Reported: 2007-06-28 20:23 PDT by Darren Collins
Modified: 2007-07-12 02:03 PDT (History)
3 users (show)

See Also:


Attachments
Broken formatting (132.09 KB, image/png)
2007-06-28 20:28 PDT, Darren Collins
no flags Details
Formatted layout (nightly r23841) (406.43 KB, image/png)
2007-06-28 20:29 PDT, Darren Collins
no flags Details
Reduction (120 bytes, text/html)
2007-06-29 03:25 PDT, mitz
no flags Details
Fix for regression caused by my previous patch (1.11 KB, patch)
2007-06-30 15:21 PDT, Rob Buis
no flags Details | Formatted Diff | Diff
Now with testcase (7.80 KB, patch)
2007-06-30 15:47 PDT, Rob Buis
darin: review-
Details | Formatted Diff | Diff
Reduction: Bogus span color definition (126 bytes, text/html)
2007-06-30 17:25 PDT, Darren Collins
no flags Details
Another attempt (119.25 KB, patch)
2007-07-02 06:23 PDT, Rob Buis
no flags Details | Formatted Diff | Diff
This time with testcase and against ToT (7.49 KB, patch)
2007-07-04 06:50 PDT, Rob Buis
darin: review-
Details | Formatted Diff | Diff
Improved patch and testcase (10.37 KB, patch)
2007-07-06 04:25 PDT, Rob Buis
darin: review-
Details | Formatted Diff | Diff
Small fixes (10.36 KB, patch)
2007-07-08 09:29 PDT, Rob Buis
darin: review+
Details | Formatted Diff | Diff

Note You need to log in before you can comment on or make changes to this bug.
Description Darren Collins 2007-06-28 20:23:25 PDT
Almost all of the formating is gone from http://www.nzherald.co.nz when viewed with local debug build of r23865.

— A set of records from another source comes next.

-- ==== Sys2Proof/Tests/Slice0.lean ====
section
/-! SUPPORT. Tests of the model's own text, with expected values from 95_test_vectors.md and the rules' examples, and for every
obligation with hypotheses a state and operands that meet them (theorems `witness_…`). -/

namespace Sys2Proof.Tests

/- The theorems below are checked one after another: each `decide +kernel` waits for the checks before it, and many waiting
at once would take a thread each. -/
set_option Elab.async false

open Sys2Proof Sys2Proof.Machine

/-- A capture in canonical form from the bytes at an address and on. -/
def capture : Nat → List Byte → List Host.Cell
  | _, [] => []
  | a, b :: rest => Memory.entry a b (capture (a + 1) rest)

/-- The same byte several times. -/
def times (n : Nat) (b : Byte) : List Byte := List.replicate n b

/-- The capture of program P0 (95_test_vectors.md section 3). -/
def p0 : List Host.Cell := capture 0 (times 4 0xCC#8 ++ times 2 0xFF#8 ++ times 16 0x55#8)

/-- The capture of program P1. -/
def p1 : List Host.Cell :=
  capture 0 (times 4 0xCC#8 ++ times 2 0xFF#8 ++ times 8 0x55#8 ++ times 1 0x6A#8 ++ times 5 0xAA#8 ++
    [0xDA#8, 0xAA#8, 0xB0#8])

/-- A frame of rule R87 whose preamble begins at bit 1, with three 0 bits before the marker and four bits after symbol 64. -/
def shifted (last : Byte) : List Host.Cell :=
  capture 0 (times 5 0x66#8 ++ [0x0F#8, 0xFF#8, 0xF5#8] ++ times 15 0x55#8 ++ [last])

/-- A packet from its bytes. -/
def packetOf (b0 b1 b2 b3 b4 b5 b6 b7 : Byte) : Vector Byte 8 := #v[b0, b1, b2, b3, b4, b5, b6, b7]

/-- The packet of the document's vector, completed by the spec (program P2). -/
def p2Packet : Vector Byte 8 := packetOf 0x39#8 0x6B#8 0x2E#8 0x40#8 0x7E#8 0xB8#8 0x01#8 0x49#8

/-- The registers in a stage and sub-state of a call over 22 bytes, all others at reset. -/
def regsIn (g : Stage) (sub : BitVec 3) : Regs :=
  { Regs.reset with stage := g, sub := sub, vlen := 22#8, blen := 176#11 }

/-- A state with the capture of P0 and given registers. -/
def stateWith (r : Regs) : State := { State.reset with cap := p0, regs := r }

/-- A state that presents the command `DECODE n` in a stage. -/
def commandIn (g : Stage) (n : BitVec 8) : State :=
  { stateWith { Regs.reset with stage := g } with start := true, readBytes := n }

/-- What a test asks of the registers after one operation. -/
def after (i : Instr) (st : State) (p : Regs → Bool) : Bool :=
  match exec i st with
  | .next t => p t.regs
  | _ => false

/-- The bit that a BITAT run on its own returns. -/
def bitOf (i : Instr) (st : State) : Option Bit :=
  match exec i st with
  | .next t =>
    match t.bitat with
    | .result _ b => some b
    | _ => none
  | _ => none

/-! ### Well-formedness: each check refuses an ill-formed term -/

theorem test_wf_holdIdle : (Instr.holdIdle 0#3).wf = true ∧ (Instr.holdIdle 1#3).wf = false := by decide
theorem test_wf_preamble : (Instr.preamble 2#3).wf = true ∧ (Instr.preamble 3#3).wf = false := by decide
theorem test_wf_sync : (Instr.sync 1#3).wf = true ∧ (Instr.sync 2#3).wf = false := by decide
theorem test_wf_demod : (Instr.demod 4#3).wf = true ∧ (Instr.demod 5#3).wf = false := by decide
theorem test_wf_checksum : (Instr.checksum 2#3).wf = true ∧ (Instr.checksum 3#3).wf = false := by decide
theorem test_wf_value : (Instr.value 0#3).wf = true ∧ (Instr.value 1#3).wf = false := by decide
theorem test_wf_holdDone : (Instr.holdDone 0#3).wf = true ∧ (Instr.holdDone 1#3).wf = false := by decide
theorem test_wf_holdFailed : (Instr.holdFailed 0#3).wf = true ∧ (Instr.holdFailed 7#3).wf = false := by decide

/-! ### Decoding: words written out from rules R81, R90 and R91 -/

/-- Program P0's CALL word is `1 0001 0110`. -/
theorem test_decode_call : decode .call 0b100010110 = .ok (.decode 22#8) := by decide

/-- Section 2.1: `i = 23` is `0000010 111`. -/
theorem test_decode_bitIdx : decode .bitIdx 0b0000010111 = .ok (.bitat 2#7 7#3) := by decide

theorem test_decode_holdIdle : decode .stage 0b000000 = .ok (.holdIdle 0#3) := by decide
theorem test_decode_preamble : decode .stage 0b001010 = .ok (.preamble 2#3) := by decide
theorem test_decode_sync : decode .stage 0b010001 = .ok (.sync 1#3) := by decide
theorem test_decode_demod : decode .stage 0b011011 = .ok (.demod 3#3) := by decide
theorem test_decode_checksum : decode .stage 0b100001 = .ok (.checksum 1#3) := by decide
theorem test_decode_value : decode .stage 0b101000 = .ok (.value 0#3) := by decide
theorem test_decode_holdDone : decode .stage 0b110000 = .ok (.holdDone 0#3) := by decide
theorem test_decode_holdFailed : decode .stage 0b111000 = .ok (.holdFailed 0#3) := by decide

/-- `start = 0` is no operation, an unlisted pair is refused, a word too wide is no word (rules R92 (a), R92 (d), R81). -/
theorem test_decode_rejects :
    decode .call 0b000010110 = .error .noStart ∧ decode .stage 0b101001 = .error .unlistedSubState ∧
      decode .bitIdx 1024 = .error .notAWord := by decide

/-! ### One step of each operation -/

/-- The start step of P0: `vlen = 22`, `blen = 176`, stage Start (rule R209). -/
theorem test_decode_starts :
    after (.decode 22#8) (stateWith (regsIn .done 0#3)) (fun r =>
      decide (r.vlen = 22#8 ∧ r.blen = 176#11 ∧ r.stage = .start ∧ r.err = none)) = true := by decide +kernel

/-- P8: a count above 128 is NotEnoughData. -/
theorem test_decode_rejects_129 :
    after (.decode 129#8) State.reset (fun r => decide (r.stage = .failed ∧ r.err = some .notEnoughData)) = true := by
  decide +kernel

/-- Section 2.1: capture `33 80 01 A5`: `BITAT 0, 7, 8, 23, 31`, and the fault of `BITAT 32`. -/
theorem test_bitat :
    let st := { State.reset with
      cap := capture 0 [0x33#8, 0x80#8, 0x01#8, 0xA5#8], regs := { Regs.reset with vlen := 4#8, blen := 32#11 } }
    bitOf (.bitat 0#7 0#3) st = some 0#1 ∧ bitOf (.bitat 0#7 7#3) st = some 1#1 ∧ bitOf (.bitat 1#7 0#3) st = some 1#1 ∧
      bitOf (.bitat 2#7 7#3) st = some 1#1 ∧ bitOf (.bitat 3#7 7#3) st = some 1#1 ∧ bitOf (.bitat 3#7 6#3) st = some 0#1 ∧
      exec (.bitat 4#7 0#3) st = .fault .bitIndexOutOfRange := by
  refine ⟨by decide +kernel, by decide +kernel, by decide +kernel, by decide +kernel, by decide +kernel, by decide +kernel, rfl⟩

/-- Section 2.1: `QUAD(2) = 0b1100`, `QUAD(0) = 0b0011`. -/
theorem test_quad :
    let m := capture 0 [0x33#8, 0x80#8, 0x01#8, 0xA5#8]
    Functional.quad m 2 = 0b1100#4 ∧ Functional.quad m 0 = 0b0011#4 := by decide +kernel

theorem test_holdIdle : exec (.holdIdle 0#3) State.reset = .next State.reset := rfl
theorem test_holdDone : exec (.holdDone 0#3) (stateWith (regsIn .done 0#3)) = .next (stateWith (regsIn .done 0#3)) := rfl
theorem test_holdFailed :
    exec (.holdFailed 0#3) (stateWith (regsIn .failed 0#3)) = .next (stateWith (regsIn .failed 0#3)) := rfl

/-- One matching quad of P0's preamble (rule R127). -/
theorem test_preamble_walk :
    after (.preamble 1#3) (stateWith { regsIn .start 1#3 with pos := 4#11, q := 1#9 }) (fun r =>
      decide (r.q = 2#9 ∧ r.pos = 8#11 ∧ r.sub = 1#3)) = true := by decide +kernel

/-- P0: eight quads are accepted with `pre_end = 32`, `quality = 8` (rule R128). -/
theorem test_preamble_judge :
    after (.preamble 2#3) (stateWith { regsIn .start 2#3 with pos := 32#11, q := 8#9 }) (fun r =>
      decide (r.preEnd = 32#11 ∧ r.quality = 8#9 ∧ r.stage = .preambleFound ∧ r.sub = 0#3)) = true := by decide +kernel

/-- P0: the sixteenth 1 bit completes the marker, `sync_end = 48` (rule R145). -/
theorem test_sync_shift :
    after (.sync 1#3) (stateWith { regsIn .preambleFound 1#3 with preEnd := 32#11, pos := 47#11, acc := 0x7FFF#16 }) (fun r =>
      decide (r.acc = 0xFFFF#16 ∧ r.syncEnd = 48#11 ∧ r.pos = 48#11 ∧ r.stage = .syncFound ∧ r.sub = 0#3)) = true := by
  decide +kernel

/-- Section 2.3, `p = 41` with `blen = 56`: 15 bits remain, SyncNotFound in S_CHECK. -/
theorem test_sync_check :
    after (.sync 0#3) (stateWith { regsIn .preambleFound 0#3 with vlen := 7#8, blen := 56#11, preEnd := 41#11 }) (fun r =>
      decide (r.stage = .failed ∧ r.err = some .syncNotFound)) = true := by decide +kernel

/-- A tie of the two runs is data bit 0; (2,5) as symbol 2 of P2 is data bit 1, at bit 5 of byte 0 (rules R158, R165). -/
theorem test_demod_judge :
    after (.demod 4#3) (stateWith { regsIn .syncFound 4#3 with zeros := 2#11, ones := 2#11, nbits := 2#7 }) (fun r =>
        decide (packetByte r.packet 0 = 0x00#8 ∧ r.nbits = 3#7 ∧ r.sub = 1#3)) = true ∧
      after (.demod 4#3) (stateWith { regsIn .syncFound 4#3 with zeros := 2#11, ones := 5#11, nbits := 2#7 }) (fun r =>
        decide (packetByte r.packet 0 = 0x20#8 ∧ r.nbits = 3#7 ∧ r.sub = 1#3)) = true := by decide +kernel

/-- 64 bits packed at the end of P0's capture is success, though no bit remains (rules R159, R162). -/
theorem test_demod_symbol :
    after (.demod 1#3) (stateWith { regsIn .syncFound 1#3 with pos := 176#11, nbits := 64#7 }) (fun r =>
      decide (r.stage = .symbolsDemodulated ∧ r.demodEnd = 176#11 ∧ r.err = none)) = true := by decide +kernel

/-- The carry out of `80 + 80` is discarded (rule R177, section 2.5). -/
theorem test_checksum_add :
    after (.checksum 1#3)
      (stateWith { regsIn .symbolsDemodulated 1#3 with
        packet := packetOf 0x80#8 0x80#8 0#8 0#8 0#8 0#8 0#8 0x01#8, sum := 0x80#8, k := 1#3 }) (fun r =>
      decide (r.sum = 0x00#8 ∧ r.k = 2#3 ∧ r.sub = 1#3)) = true := by decide +kernel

The formatting is present when using nightly build of r23841
Comment 1 Darren Collins 2007-06-28 20:28:12 PDT
Created attachment 15304 [details]
Broken formatting
Comment 2 Darren Collins 2007-06-28 20:29:34 PDT
Created attachment 15305 [details]
Formatted layout (nightly r23841)
Comment 3 mitz 2007-06-29 01:33:50 PDT
Perhaps <http://trac.webkit.org/projects/webkit/changeset/23854>.
Comment 4 mitz 2007-06-29 03:25:56 PDT
Created attachment 15312 [details]
Reduction
Comment 5 Rob Buis 2007-06-30 15:21:12 PDT
Created attachment 15333 [details]
Fix for regression caused by my previous patch

I hope this is enough to get all the semi-legal hex color values. I say we go for that for now, we can always revert the original patch later if worst comes to worst.
Cheers,

Rob.
Comment 6 mitz 2007-06-30 15:34:46 PDT
Comment on attachment 15333 [details]
Fix for regression caused by my previous patch

I don't understand the language so I can't review the code, but a regression test is required.
Comment 7 Rob Buis 2007-06-30 15:47:06 PDT
Created attachment 15334 [details]
Now with testcase

Mitz pointed out a testcase was needed, there you go.
Cheers,

Rob.
Comment 8 Darren Collins 2007-06-30 16:27:03 PDT
If I am reading it correctly, the patch seems to now allow CSS colors of 2 to 6 hex values, rather than just 3 or 6.  The test case is for 2 hex values, which will fix the defect reduction.  But what will happen with 4 or 5 hex values?  Is that really valid?  Shouldn't there be a testcase for those too?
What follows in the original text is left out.